Task directions: Your task is to return the span of lines beginning at the one with "Option State →" and ending at the last line of the data, exactly as it stands.

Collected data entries
-- ==== Sys2Proof/Laws/Keep.lean ====
section
/-! SUPPORT. The relation that every command keeps, and the operations that touch what it is about: the memories, the catchment,
the log rings, the claim, the pins, the fuses and the queue. -/

namespace Sys2Proof.Laws

open Sys2Proof.Machine

/-- `b` is a sound state with the queue of `a`, in which no fuse of `a` is unblown. -/
structure Keep (a b : State) : Prop where
  queue : b.pending = a.pending
  fuse : fusesKept a.fuse b.fuse
  mem : memOk b = true
  catchment : catchOk b.catchment = true
  log : ringsOk b.log = true
  svc : claimOk b.svc = true
  pins : pinsOk b = true

/-- `Keep` of the state in a pair, in the tail of a triple, in an option, in an answer. -/
structure KeepP {α : Type} (a : State) (p : α × State) : Prop where
  snd : Keep a p.2
structure KeepQ {α β : Type} (a : State) (p : α × β × State) : Prop where
  snd : Keep a p.2.2
structure KeepO (a : State) (o : Option State) : Prop where
  out : ∀ s, o = some s → Keep a s
structure KeepOP {α : Type} (a : State) (o : Option (α × State)) : Prop where
  out : ∀ x s, o = some (x, s) → Keep a s
structure KeepOQ {α β : Type} (a : State) (o : Option (α × β × State)) : Prop where
  out : ∀ x y s, o = some (x, y, s) → Keep a s
structure KeepS {α β : Type} (a : State) (o : α ⊕ β × State) : Prop where
  out : ∀ x s, o = .inr (x, s) → Keep a s
structure KeepR (a : State) (o : Host.Outcome State Fault Refusal) : Prop where
  next : ∀ s, o = .next s → Keep a s

variable {a b b' s s' : State} {α β : Type}

theorem Keep.out {p : α × State} {x : α} (e : p = (x, s)) (h : KeepP a p) : Keep a s := by subst e; exact h.snd
theorem Keep.outQ {β : Type} {p : α × β × State} {x : α} {y : β} (e : p = (x, y, s)) (h : KeepQ a p) : Keep a s := by
  subst e; exact h.snd
theorem Keep.outO {o : Option State} (e : o = some s) (h : KeepO a o) : Keep a s := h.out _ e
theorem Keep.outOP {o : Option (α × State)} {x : α} (e : o = some (x, s)) (h : KeepOP a o) : Keep a s := h.out _ _ e
theorem Keep.outOQ {β : Type} {o : Option (α × β × State)} {x : α} {y : β} (e : o = some (x, y, s)) (h : KeepOQ a o) : Keep a s :=
  h.out _ _ _ e
theorem KeepP.mk' {x : α} (h : Keep a s) : KeepP a (x, s) := ⟨h⟩
theorem KeepQ.mk' {β : Type} {x : α} {y : β} (h : Keep a s) : KeepQ a (x, y, s) := ⟨h⟩
theorem KeepQ.mkP {β : Type} {x : α} {p : β × State} (h : KeepP a p) : KeepQ a (x, p) := ⟨h.snd⟩
theorem KeepO.none_ : KeepO a none := ⟨fun _ h => by cases h⟩
theorem KeepO.mk' (h : Keep a s) : KeepO a (some s) := ⟨fun _ e => by cases e; exact h⟩
theorem KeepOP.none_ : KeepOP (α := α) a none := ⟨fun _ _ h => by cases h⟩
theorem KeepOP.mk' {x : α} (h : Keep a s) : KeepOP a (some (x, s)) := ⟨fun _ _ e => by cases e; exact h⟩
theorem KeepOP.mkP {p : α × State} (h : KeepP a p) : KeepOP a (some p) := ⟨fun _ _ e => by cases e; exact h.snd⟩
theorem KeepOQ.none_ {β : Type} : KeepOQ (α := α) (β := β) a none := ⟨fun _ _ _ h => by cases h⟩
theorem KeepOQ.mk' {β : Type} {x : α} {y : β} (h : Keep a s) : KeepOQ a (some (x, y, s)) := ⟨fun _ _ _ e => by cases e; exact h⟩
theorem KeepS.inl {β : Type} {x : α} : KeepS (β := β) a (.inl x) := ⟨fun _ _ e => by cases e⟩
theorem KeepS.mk' {β : Type} {x : β} (h : Keep a s) : KeepS (α := α) a (.inr (x, s)) := ⟨fun _ _ e => by cases e; exact h⟩
theorem Keep.outS {β : Type} {o : α ⊕ β × State} {x : β} (e : o = .inr (x, s)) (h : KeepS a o) : Keep a s := h.out _ _ e
theorem KeepR.mk' (h : Keep a s) : KeepR a (.next s) := ⟨fun _ e => by cases e; exact h⟩
theorem KeepR.fault {f : Fault} : KeepR a (.fault f) := ⟨fun _ e => by cases e⟩
theorem Keep.getD {o : Option State} (h : KeepO a o) (hs : Keep a s) : Keep a (o.getD s) := by
  cases o with
  | none => exact hs
  | some t => exact h.out _ rfl

theorem Keep.outOPs {o : Option (α × State)} {p : α × State} (e : o = some p) (h : KeepOP a o) : Keep a p.2 := h.out _ _ e
theorem Keep.outOQs {o : Option (α × β × State)} {p : α × β × State} (e : o = some p) (h : KeepOQ a o) : Keep a p.2.2 :=
  h.out _ _ _ e

theorem keepO_map {γ : Type} {o : Option γ} {f : γ → State} (hf : ∀ x, o = some x → Keep a (f x)) : KeepO a (o.map f) := by
  cases o with
  | none => exact KeepO.none_
  | some x => exact KeepO.mk' (hf x rfl)

theorem keepO_bind {γ : Type} {o : Option γ} {f : γ → Option State} (hf : ∀ x, o = some x → KeepO a (f x)) : KeepO a (o.bind f) := by
  cases o with
  | none => exact KeepO.none_
  | some x => exact hf x rfl

theorem keepOP_bind {γ : Type} {o : Option γ} {f : γ → Option (α × State)} (hf : ∀ x, o = some x → KeepOP a (f x)) :
    KeepOP a (o.bind f) := by
  cases o with
  | none => exact KeepOP.none_
  | some x => exact hf x rfl

theorem keepOP_map {γ : Type} {o : Option γ} {f : γ → α × State} (hf : ∀ x, o = some x → KeepP a (f x)) : KeepOP a (o.map f) := by
  cases o with
  | none => exact KeepOP.none_
  | some x => exact KeepOP.mkP (hf x rfl)

theorem keepOQ_map {γ : Type} {o : Option γ} {f : γ → α × β × State} (hf : ∀ x, o = some x → KeepQ a (f x)) :
    KeepOQ a (o.map f) := by
  cases o with
  | none => exact KeepOQ.none_
  | some x =>
    refine ⟨fun _ _ _ e => ?_⟩
    have h := hf x rfl
    simp only [Option.map_some, Option.some.injEq] at e
    rw [e] at h
    exact h.snd

theorem keep_foldl {f : State → β → State} {l : List β} (h : Keep a s) (hf : ∀ s x, Keep a s → Keep a (f s x)) :
    Keep a (l.foldl f s) := by
  induction l generalizing s with
  | nil => exact h
  | cons x xs ih => exact ih (hf _ _ h)

theorem keepP_foldl {f : α × State → β → α × State} {p : α × State} {l : List β} (h : KeepP a p)
    (hf : ∀ p x, KeepP a p → KeepP a (f p x)) : KeepP a (l.foldl f p) := by
  induction l generalizing p with
  | nil => exact h
  | cons x xs ih => exact ih (hf _ _ h)

theorem keepOP_foldl {f : Option (α × State) → β → Option (α × State)} {o : Option (α × State)} {l : List β} (h : KeepOP a o)
    (hf : ∀ o x, KeepOP a o → KeepOP a (f o x)) : KeepOP a (l.foldl f o) := by
  induction l generalizing o with
  | nil => exact h
  | cons x xs ih => exact ih (hf _ _ h)

theorem keepO_foldl {f : Option State → β → Option State} {o : Option State} {l : List β} (h : KeepO a o)
    (hf : ∀ o x, KeepO a o → KeepO a (f o x)) : KeepO a (l.foldl f o) := by
  induction l generalizing o with
  | nil => exact h
  | cons x xs ih => exact ih (hf _ _ h)

theorem keepOP_findSome {f : β → Option (α × State)} {l : List β} (hf : ∀ x, KeepOP a (f x)) : KeepOP a (l.findSome? f) := by
  induction l with
  | nil => exact KeepOP.none_
  | cons x xs ih =>
    rw [List.findSome?_cons]
    split
    · next e => rw [← e]; exact hf x
    · exact ih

Result of this task:
theorem keepO_foldl {f : Option State → β → Option State} {o : Option State} {l : List β} (h : KeepO a o)
    (hf : ∀ o x, KeepO a o → KeepO a (f o x)) : KeepO a (l.foldl f o) := by
  induction l generalizing o with
  | nil => exact h
  | cons x xs ih => exact ih (hf _ _ h)

theorem keepOP_findSome {f : β → Option (α × State)} {l : List β} (hf : ∀ x, KeepOP a (f x)) : KeepOP a (l.findSome? f) := by
  induction l with
  | nil => exact KeepOP.none_
  | cons x xs ih =>
    rw [List.findSome?_cons]
    split
    · next e => rw [← e]; exact hf x
    · exact ih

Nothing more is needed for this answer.